**PROBLEM:**
Copy out the records again. Change nothing.

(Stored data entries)

======

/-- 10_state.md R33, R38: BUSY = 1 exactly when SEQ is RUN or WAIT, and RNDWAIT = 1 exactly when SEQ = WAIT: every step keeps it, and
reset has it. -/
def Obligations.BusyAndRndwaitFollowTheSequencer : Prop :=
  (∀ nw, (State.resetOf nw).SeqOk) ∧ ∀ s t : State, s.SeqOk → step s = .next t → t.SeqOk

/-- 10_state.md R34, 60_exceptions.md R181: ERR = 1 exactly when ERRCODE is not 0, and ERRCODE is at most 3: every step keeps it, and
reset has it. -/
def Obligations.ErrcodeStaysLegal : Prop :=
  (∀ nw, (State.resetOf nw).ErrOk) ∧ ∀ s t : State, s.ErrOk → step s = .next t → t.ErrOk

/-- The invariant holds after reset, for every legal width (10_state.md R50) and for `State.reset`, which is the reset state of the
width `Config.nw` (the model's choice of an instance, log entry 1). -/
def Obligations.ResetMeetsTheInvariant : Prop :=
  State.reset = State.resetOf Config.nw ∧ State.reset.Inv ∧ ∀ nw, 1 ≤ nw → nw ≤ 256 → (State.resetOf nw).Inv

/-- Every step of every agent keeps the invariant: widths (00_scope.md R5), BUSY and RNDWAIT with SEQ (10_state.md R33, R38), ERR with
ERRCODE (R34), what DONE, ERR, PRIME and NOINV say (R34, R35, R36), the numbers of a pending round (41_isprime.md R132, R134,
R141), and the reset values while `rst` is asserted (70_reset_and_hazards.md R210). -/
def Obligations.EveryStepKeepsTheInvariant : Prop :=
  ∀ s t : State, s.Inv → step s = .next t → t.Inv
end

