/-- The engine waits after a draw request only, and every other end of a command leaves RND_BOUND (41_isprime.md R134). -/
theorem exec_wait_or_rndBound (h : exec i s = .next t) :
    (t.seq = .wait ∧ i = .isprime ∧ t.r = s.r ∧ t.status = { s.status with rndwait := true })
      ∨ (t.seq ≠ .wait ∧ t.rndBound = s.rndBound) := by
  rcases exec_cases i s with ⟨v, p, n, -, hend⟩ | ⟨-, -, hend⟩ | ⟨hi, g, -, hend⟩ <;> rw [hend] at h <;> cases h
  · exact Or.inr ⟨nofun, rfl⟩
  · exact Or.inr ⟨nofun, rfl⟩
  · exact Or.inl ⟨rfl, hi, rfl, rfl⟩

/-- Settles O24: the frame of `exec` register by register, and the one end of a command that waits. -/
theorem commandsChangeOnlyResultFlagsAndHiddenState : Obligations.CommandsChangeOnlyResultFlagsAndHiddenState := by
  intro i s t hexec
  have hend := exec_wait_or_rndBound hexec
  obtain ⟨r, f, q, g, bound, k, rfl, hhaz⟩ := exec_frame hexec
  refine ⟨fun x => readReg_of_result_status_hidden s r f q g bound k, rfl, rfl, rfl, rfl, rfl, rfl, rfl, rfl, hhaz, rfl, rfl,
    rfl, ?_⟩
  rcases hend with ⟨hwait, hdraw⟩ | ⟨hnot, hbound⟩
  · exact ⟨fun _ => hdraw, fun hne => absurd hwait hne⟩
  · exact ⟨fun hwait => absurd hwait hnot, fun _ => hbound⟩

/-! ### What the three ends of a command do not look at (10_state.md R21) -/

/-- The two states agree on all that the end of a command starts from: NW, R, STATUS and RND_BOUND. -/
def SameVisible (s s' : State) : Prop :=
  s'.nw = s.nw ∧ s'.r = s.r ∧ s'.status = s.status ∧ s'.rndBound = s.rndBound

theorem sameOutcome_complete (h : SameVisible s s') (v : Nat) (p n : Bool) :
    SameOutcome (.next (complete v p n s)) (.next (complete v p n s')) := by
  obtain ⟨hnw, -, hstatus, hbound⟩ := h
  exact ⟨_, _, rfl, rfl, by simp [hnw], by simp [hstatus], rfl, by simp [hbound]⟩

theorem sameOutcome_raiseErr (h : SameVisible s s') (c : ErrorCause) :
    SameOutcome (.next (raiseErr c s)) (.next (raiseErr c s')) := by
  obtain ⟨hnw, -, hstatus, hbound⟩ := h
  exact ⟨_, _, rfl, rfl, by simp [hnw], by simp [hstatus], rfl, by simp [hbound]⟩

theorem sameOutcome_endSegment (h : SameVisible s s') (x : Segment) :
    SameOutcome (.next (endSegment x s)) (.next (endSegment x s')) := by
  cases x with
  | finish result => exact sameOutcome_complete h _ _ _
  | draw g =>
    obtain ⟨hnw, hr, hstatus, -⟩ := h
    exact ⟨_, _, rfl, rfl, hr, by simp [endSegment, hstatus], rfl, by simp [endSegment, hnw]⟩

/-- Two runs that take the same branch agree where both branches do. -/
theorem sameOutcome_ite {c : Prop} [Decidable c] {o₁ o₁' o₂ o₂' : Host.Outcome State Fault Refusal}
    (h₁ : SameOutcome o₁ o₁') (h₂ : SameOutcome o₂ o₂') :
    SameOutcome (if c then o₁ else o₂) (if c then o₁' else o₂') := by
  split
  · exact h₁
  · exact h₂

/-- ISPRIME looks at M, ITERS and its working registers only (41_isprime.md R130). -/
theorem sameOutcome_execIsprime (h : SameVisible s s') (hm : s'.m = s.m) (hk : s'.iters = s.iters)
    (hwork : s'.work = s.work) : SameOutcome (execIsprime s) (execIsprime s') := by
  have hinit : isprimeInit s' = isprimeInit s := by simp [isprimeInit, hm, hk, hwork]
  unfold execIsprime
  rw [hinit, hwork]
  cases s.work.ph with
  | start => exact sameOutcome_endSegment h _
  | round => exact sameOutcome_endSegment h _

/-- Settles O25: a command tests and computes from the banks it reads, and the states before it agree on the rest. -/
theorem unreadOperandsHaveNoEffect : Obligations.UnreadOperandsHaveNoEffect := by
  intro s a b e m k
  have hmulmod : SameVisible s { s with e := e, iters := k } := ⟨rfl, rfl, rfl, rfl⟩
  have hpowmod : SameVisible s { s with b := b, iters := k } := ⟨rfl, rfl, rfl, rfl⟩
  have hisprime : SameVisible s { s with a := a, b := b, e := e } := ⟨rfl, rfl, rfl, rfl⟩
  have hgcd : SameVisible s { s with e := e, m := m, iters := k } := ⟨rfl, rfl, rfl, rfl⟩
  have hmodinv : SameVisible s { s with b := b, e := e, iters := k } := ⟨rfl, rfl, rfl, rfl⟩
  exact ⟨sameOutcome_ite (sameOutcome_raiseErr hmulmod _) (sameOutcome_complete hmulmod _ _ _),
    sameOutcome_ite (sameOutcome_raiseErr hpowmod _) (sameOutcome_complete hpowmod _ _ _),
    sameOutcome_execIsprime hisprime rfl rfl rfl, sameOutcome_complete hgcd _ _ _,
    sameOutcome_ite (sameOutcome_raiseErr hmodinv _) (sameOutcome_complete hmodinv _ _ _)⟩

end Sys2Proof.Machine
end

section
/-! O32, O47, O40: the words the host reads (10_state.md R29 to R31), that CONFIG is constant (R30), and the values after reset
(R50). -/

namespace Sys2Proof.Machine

======

**EXERCISE OUTPUT:**
/-- 10_state.md R33, R38: BUSY = 1 exactly when SEQ is RUN or WAIT, and RNDWAIT = 1 exactly when SEQ = WAIT: every step keeps it, and
reset has it. -/
def Obligations.BusyAndRndwaitFollowTheSequencer : Prop :=
  (∀ nw, (State.resetOf nw).SeqOk) ∧ ∀ s t : State, s.SeqOk → step s = .next t → t.SeqOk

/-- 10_state.md R34, 60_exceptions.md R181: ERR = 1 exactly when ERRCODE is not 0, and ERRCODE is at most 3: every step keeps it, and
reset has it. -/
def Obligations.ErrcodeStaysLegal : Prop :=
  (∀ nw, (State.resetOf nw).ErrOk) ∧ ∀ s t : State, s.ErrOk → step s = .next t → t.ErrOk

/-- The invariant holds after reset, for every legal width (10_state.md R50) and for `State.reset`, which is the reset state of the
width `Config.nw` (the model's choice of an instance, log entry 1). -/
def Obligations.ResetMeetsTheInvariant : Prop :=
  State.reset = State.resetOf Config.nw ∧ State.reset.Inv ∧ ∀ nw, 1 ≤ nw → nw ≤ 256 → (State.resetOf nw).Inv

/-- Every step of every agent keeps the invariant: widths (00_scope.md R5), BUSY and RNDWAIT with SEQ (10_state.md R33, R38), ERR with
ERRCODE (R34), what DONE, ERR, PRIME and NOINV say (R34, R35, R36), the numbers of a pending round (41_isprime.md R132, R134,
R141), and the reset values while `rst` is asserted (70_reset_and_hazards.md R210). -/
def Obligations.EveryStepKeepsTheInvariant : Prop :=
  ∀ s t : State, s.Inv → step s = .next t → t.Inv
end

/-- The engine waits after a draw request only, and every other end of a command leaves RND_BOUND (41_isprime.md R134). -/
theorem exec_wait_or_rndBound (h : exec i s = .next t) :
    (t.seq = .wait ∧ i = .isprime ∧ t.r = s.r ∧ t.status = { s.status with rndwait := true })
      ∨ (t.seq ≠ .wait ∧ t.rndBound = s.rndBound) := by
  rcases exec_cases i s with ⟨v, p, n, -, hend⟩ | ⟨-, -, hend⟩ | ⟨hi, g, -, hend⟩ <;> rw [hend] at h <;> cases h
  · exact Or.inr ⟨nofun, rfl⟩
  · exact Or.inr ⟨nofun, rfl⟩
  · exact Or.inl ⟨rfl, hi, rfl, rfl⟩

/-- Settles O24: the frame of `exec` register by register, and the one end of a command that waits. -/
theorem commandsChangeOnlyResultFlagsAndHiddenState : Obligations.CommandsChangeOnlyResultFlagsAndHiddenState := by
  intro i s t hexec
  have hend := exec_wait_or_rndBound hexec
  obtain ⟨r, f, q, g, bound, k, rfl, hhaz⟩ := exec_frame hexec
  refine ⟨fun x => readReg_of_result_status_hidden s r f q g bound k, rfl, rfl, rfl, rfl, rfl, rfl, rfl, rfl, hhaz, rfl, rfl,
    rfl, ?_⟩
  rcases hend with ⟨hwait, hdraw⟩ | ⟨hnot, hbound⟩
  · exact ⟨fun _ => hdraw, fun hne => absurd hwait hne⟩
  · exact ⟨fun hwait => absurd hwait hnot, fun _ => hbound⟩

/-! ### What the three ends of a command do not look at (10_state.md R21) -/

/-- The two states agree on all that the end of a command starts from: NW, R, STATUS and RND_BOUND. -/
def SameVisible (s s' : State) : Prop :=
  s'.nw = s.nw ∧ s'.r = s.r ∧ s'.status = s.status ∧ s'.rndBound = s.rndBound

theorem sameOutcome_complete (h : SameVisible s s') (v : Nat) (p n : Bool) :
    SameOutcome (.next (complete v p n s)) (.next (complete v p n s')) := by
  obtain ⟨hnw, -, hstatus, hbound⟩ := h
  exact ⟨_, _, rfl, rfl, by simp [hnw], by simp [hstatus], rfl, by simp [hbound]⟩

theorem sameOutcome_raiseErr (h : SameVisible s s') (c : ErrorCause) :
    SameOutcome (.next (raiseErr c s)) (.next (raiseErr c s')) := by
  obtain ⟨hnw, -, hstatus, hbound⟩ := h
  exact ⟨_, _, rfl, rfl, by simp [hnw], by simp [hstatus], rfl, by simp [hbound]⟩

theorem sameOutcome_endSegment (h : SameVisible s s') (x : Segment) :
    SameOutcome (.next (endSegment x s)) (.next (endSegment x s')) := by
  cases x with
  | finish result => exact sameOutcome_complete h _ _ _
  | draw g =>
    obtain ⟨hnw, hr, hstatus, -⟩ := h
    exact ⟨_, _, rfl, rfl, hr, by simp [endSegment, hstatus], rfl, by simp [endSegment, hnw]⟩

/-- Two runs that take the same branch agree where both branches do. -/
theorem sameOutcome_ite {c : Prop} [Decidable c] {o₁ o₁' o₂ o₂' : Host.Outcome State Fault Refusal}
    (h₁ : SameOutcome o₁ o₁') (h₂ : SameOutcome o₂ o₂') :
    SameOutcome (if c then o₁ else o₂) (if c then o₁' else o₂') := by
  split
  · exact h₁
  · exact h₂

/-- ISPRIME looks at M, ITERS and its working registers only (41_isprime.md R130). -/
theorem sameOutcome_execIsprime (h : SameVisible s s') (hm : s'.m = s.m) (hk : s'.iters = s.iters)
    (hwork : s'.work = s.work) : SameOutcome (execIsprime s) (execIsprime s') := by
  have hinit : isprimeInit s' = isprimeInit s := by simp [isprimeInit, hm, hk, hwork]
  unfold execIsprime
  rw [hinit, hwork]
  cases s.work.ph with
  | start => exact sameOutcome_endSegment h _
  | round => exact sameOutcome_endSegment h _

/-- Settles O25: a command tests and computes from the banks it reads, and the states before it agree on the rest. -/
theorem unreadOperandsHaveNoEffect : Obligations.UnreadOperandsHaveNoEffect := by
  intro s a b e m k
  have hmulmod : SameVisible s { s with e := e, iters := k } := ⟨rfl, rfl, rfl, rfl⟩
  have hpowmod : SameVisible s { s with b := b, iters := k } := ⟨rfl, rfl, rfl, rfl⟩
  have hisprime : SameVisible s { s with a := a, b := b, e := e } := ⟨rfl, rfl, rfl, rfl⟩
  have hgcd : SameVisible s { s with e := e, m := m, iters := k } := ⟨rfl, rfl, rfl, rfl⟩
  have hmodinv : SameVisible s { s with b := b, e := e, iters := k } := ⟨rfl, rfl, rfl, rfl⟩
  exact ⟨sameOutcome_ite (sameOutcome_raiseErr hmulmod _) (sameOutcome_complete hmulmod _ _ _),
    sameOutcome_ite (sameOutcome_raiseErr hpowmod _) (sameOutcome_complete hpowmod _ _ _),
    sameOutcome_execIsprime hisprime rfl rfl rfl, sameOutcome_complete hgcd _ _ _,
    sameOutcome_ite (sameOutcome_raiseErr hmodinv _) (sameOutcome_complete hmodinv _ _ _)⟩

end Sys2Proof.Machine
end

section
/-! O32, O47, O40: the words the host reads (10_state.md R29 to R31), that CONFIG is constant (R30), and the values after reset
(R50). -/

namespace Sys2Proof.Machine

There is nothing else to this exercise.